In the case where an azide-alkene click reaction is used to bond the domains, one precursor component will be terminated in an azide group, and another component will have an alkene functionality. These chemical groups can react to form triazoles that connect the two domains. In some cases, copper catalysts such as copper chloride, copper iodide, or copper sulfate can be used. [Coord. Chem. Rev. 2011, 255, 2933-2945.]
In the case where hydrogen bonding is used to bond the domains, both components will have hydrogen bond donator/acceptor pairs. These include hydrogen-nitrogen bonds, hydrogen-oxygen bonds, and hydrogen-fluoride bonds. [J. Polym. Res. 2008, 15, 459-486.]
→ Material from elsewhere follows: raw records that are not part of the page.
/-- ARRIVE's lines send the transactions of its gap and strategy (43_concealment.md R170). -/
theorem sends_arrivalLines (P : Params) {s : State} (g : Nat) (st : Strategy)
    (willing : s.willAccept (arrivalTxns P g st s.tailRegion s.prevRegion s.inRegion).length) :
    ∃ u, Sends P (arrivalLines g st) s u (arrivalTxns P g st s.tailRegion s.prevRegion s.inRegion) := by
  obtain rfl | gap := Nat.eq_zero_or_pos g
  · obtain ⟨u, arrival⟩ := sendsKeepingIn_append P .input willing
    exact ⟨u, arrival.toSends⟩
  by_cases smoothing : st = .repeatBoth
  · subst smoothing
    exact sends_arrivalLines_repeatBoth P gap willing
  · rw [arrivalTxns_unsmoothed P gap _ _ _ smoothing, List.map_append] at willing ⊢
    rw [arrivalLines_unsmoothed gap smoothing]
    have packets := fillPackets_length P gap s.prevRegion s.inRegion smoothing
    obtain ⟨u, fill⟩ := sends_fillGap P gap smoothing (s.willAccept_mono willing (by simp [packets]))
    obtain ⟨v, all⟩ := fill.appendInput (by simpa using willing)
    exact ⟨v, all.toSends⟩

/-- ARRIVE in order and with room runs the lines of its gap and strategy (44_receiver.md R180). -/
theorem arrive_of_room (P : Params) {s : State} (order : s.outOfOrder = false)
    (room : s.sinkPkts.toNat + (s.gap + 1) ≤ s.sinkCap) :
    arrive P s = runActions P (arriveActions s.gap s.strategy s.seqno) s := by
  rw [arrive, order, State.hasRoom_iff.2 room]
  rfl

/-- An ARRIVE in order, with room, whose transactions the sink takes at once, sends them, retains the arrival and
completes. -/
theorem arrive_of_willing (P : Params) {s : State} (order : s.outOfOrder = false)
    (room : s.sinkPkts.toNat + (s.gap + 1) ≤ s.sinkCap)
    (willing : s.willAccept (arrivalTxns P s.gap s.strategy s.tailRegion s.prevRegion s.inRegion).length) :
    ∃ u, Sends P (arrivalLines s.gap s.strategy) s u
        (arrivalTxns P s.gap s.strategy s.tailRegion s.prevRegion s.inRegion) ∧
      arrive P s = (u.retain s.seqno (BitVec.ofNat 32 s.gap)).complete := by
  obtain ⟨u, sends⟩ := sends_arrivalLines P s.gap s.strategy willing
  refine ⟨u, sends, ?_⟩
  rw [arrive_of_room P order room, arriveActions_eq_arrivalLines, sends.runs]
  rfl

/-- Settles O12: the state to which the lines of `sends_arrivalLines` run, with the arrival retained. -/
theorem arriveSendsItsStrategysTransactions : Obligations.ArriveSendsItsStrategysTransactions := by
  intro s order room txns willing
  obtain ⟨u, sends, e⟩ := arrive_of_willing Config.params order room willing
  exact ⟨_, congrArg Host.Outcome.next e, rfl, rfl, sends.sameHostSide.err, sends.trace, sends.sink, sends.accepts⟩

/-- What a gap puts on the sink when the strategy does not smooth: its packets, and IN. -/
theorem arrive_sink_unsmoothed (P : Params) {s : State} (order : s.outOfOrder = false) (gap : 1 ≤ s.gap)
    (room : s.sinkPkts.toNat + (s.gap + 1) ≤ s.sinkCap) (willing : s.willAccept (s.gap + 1))
    (unsmoothed : s.strategy ≠ .repeatBoth) :
    (arrive P s).sink =
      s.sink ++ (fillPackets P s.gap s.prevRegion s.inRegion s.strategy).flatten ++ s.inRegion := by
  have txns := arrivalTxns_unsmoothed P gap s.tailRegion s.prevRegion s.inRegion unsmoothed
  have packets := fillPackets_length P gap s.prevRegion s.inRegion unsmoothed
  obtain ⟨u, sends, e⟩ := arrive_of_willing P order room (by simpa [txns, packets] using willing)
  calc (arrive P s).sink = u.sink := by rw [e]; rfl
    _ = s.sink ++ (fillPackets P s.gap s.prevRegion s.inRegion s.strategy ++ [s.inRegion]).flatten := by
      rw [sends.sink, txns, foldl_onSink_appends]
    _ = _ := by simp

/-! ### The fills on the sink -/

theorem flatten_replicate_silentPacket (n : Nat) :
    (List.replicate n silentPacket).flatten = List.replicate (320 * n) 0 := by
  rw [silentPacket, List.flatten_replicate_replicate, Nat.mul_comm]

/-- Settles O13: the packets of each strategy, one after the other. -/
theorem silenceAndRepeatFills : Obligations.SilenceAndRepeatFills := by
  intro s order gap room willing
  have sink := arrive_sink_unsmoothed Config.params order gap room willing
  refine ⟨_, rfl, fun st => ?_, fun st => ?_, fun st => ?_⟩
  · rw [sink (by simp [st]), st, fillPackets, flatten_replicate_silentPacket]
  · rw [sink (by simp [st]), st, fillPackets, List.flatten_cons, flatten_replicate_silentPacket,
      ← List.append_assoc s.sink]
  · rw [sink (by simp [st]), st, fillPackets, List.flatten_append, flatten_replicate_silentPacket,
      List.flatten_singleton, ← List.append_assoc s.sink]

/-- Where packets of `n` samples each are laid one after the other, packet `k` starts at sample `n * k`. -/
theorem nth_flatten_append {n : Nat} {packets : List (List Sample)} (sized : ∀ p ∈ packets, p.length = n) {k j : Nat}
    (hk : k < packets.length) (hj : j < n) (later : List Sample) :
    nth (packets.flatten ++ later) (n * k + j) = nth packets[k] j := by
  induction packets generalizing k with
  | nil => cases hk
  | cons p packets ih =>
    obtain ⟨hp, sized⟩ := List.forall_mem_cons.1 sized
    rw [List.flatten_cons, List.append_assoc]
    cases k with
    | zero =>
      rw [Nat.mul_zero, Nat.zero_add]
      exact List.getD_append _ _ _ _ (by omega)
    | succ k =>
      have past : n * (k + 1) + j - p.length = n * k + j := by rw [hp, Nat.mul_succ]; omega
      have behind : p.length ≤ n * (k + 1) + j := by rw [hp, Nat.mul_succ]; omega
      refine (List.getD_append_right _ _ _ _ behind).trans ?_
      rw [past]
      exact ih sized (Nat.lt_of_succ_lt_succ hk)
In the case where addition to a terminal or pendant carbonyl is used to bond the domains, one component will have a terminal or pendant carbonyl and another will have a nucleophile such as an alcohol or a primary or secondary amine. Variants of this include where the acid is an acid chloride or an acid anhydride. [Jones, Maitland, Jr. Organic Chemistry, Third Edition. Pages 975-1118. W. W. Norton & Company, New York, N.Y., 2005]
In the case where a Diels-Alder reaction is used to bond the domains, one component will have a terminal or pendant dieneophile such as an alkene or alkyne and the other will have a diene. The reaction can be promoted using a Lewis acid catalyst and/or by raising the temperature. [Chem.: Eur. J 2009, 15, 5630-9.]
In the case where a reaction with an epoxide group is used to bond the domains, one domain will have an epoxide functionality, and the other will have a hydroxyl group, amine, thiol, Grignard reagent, azide, or the like. In some cases an acid, base, or other catalyst can be used. [Arkivoc 2006, 3, 6-33.]
In the case where an addition or condensation reaction is used to bond the domains, one of the components will have a chemical functionality capable of acting as a monomer in a polymerization reaction, and another component will either grow from that functionality or be appended there. [Odian, George. Principles of Polymerization, Fourth Edition. Pages 39-197. John Wiley & Sons, Inc. Hoboken, N.J., 2004.]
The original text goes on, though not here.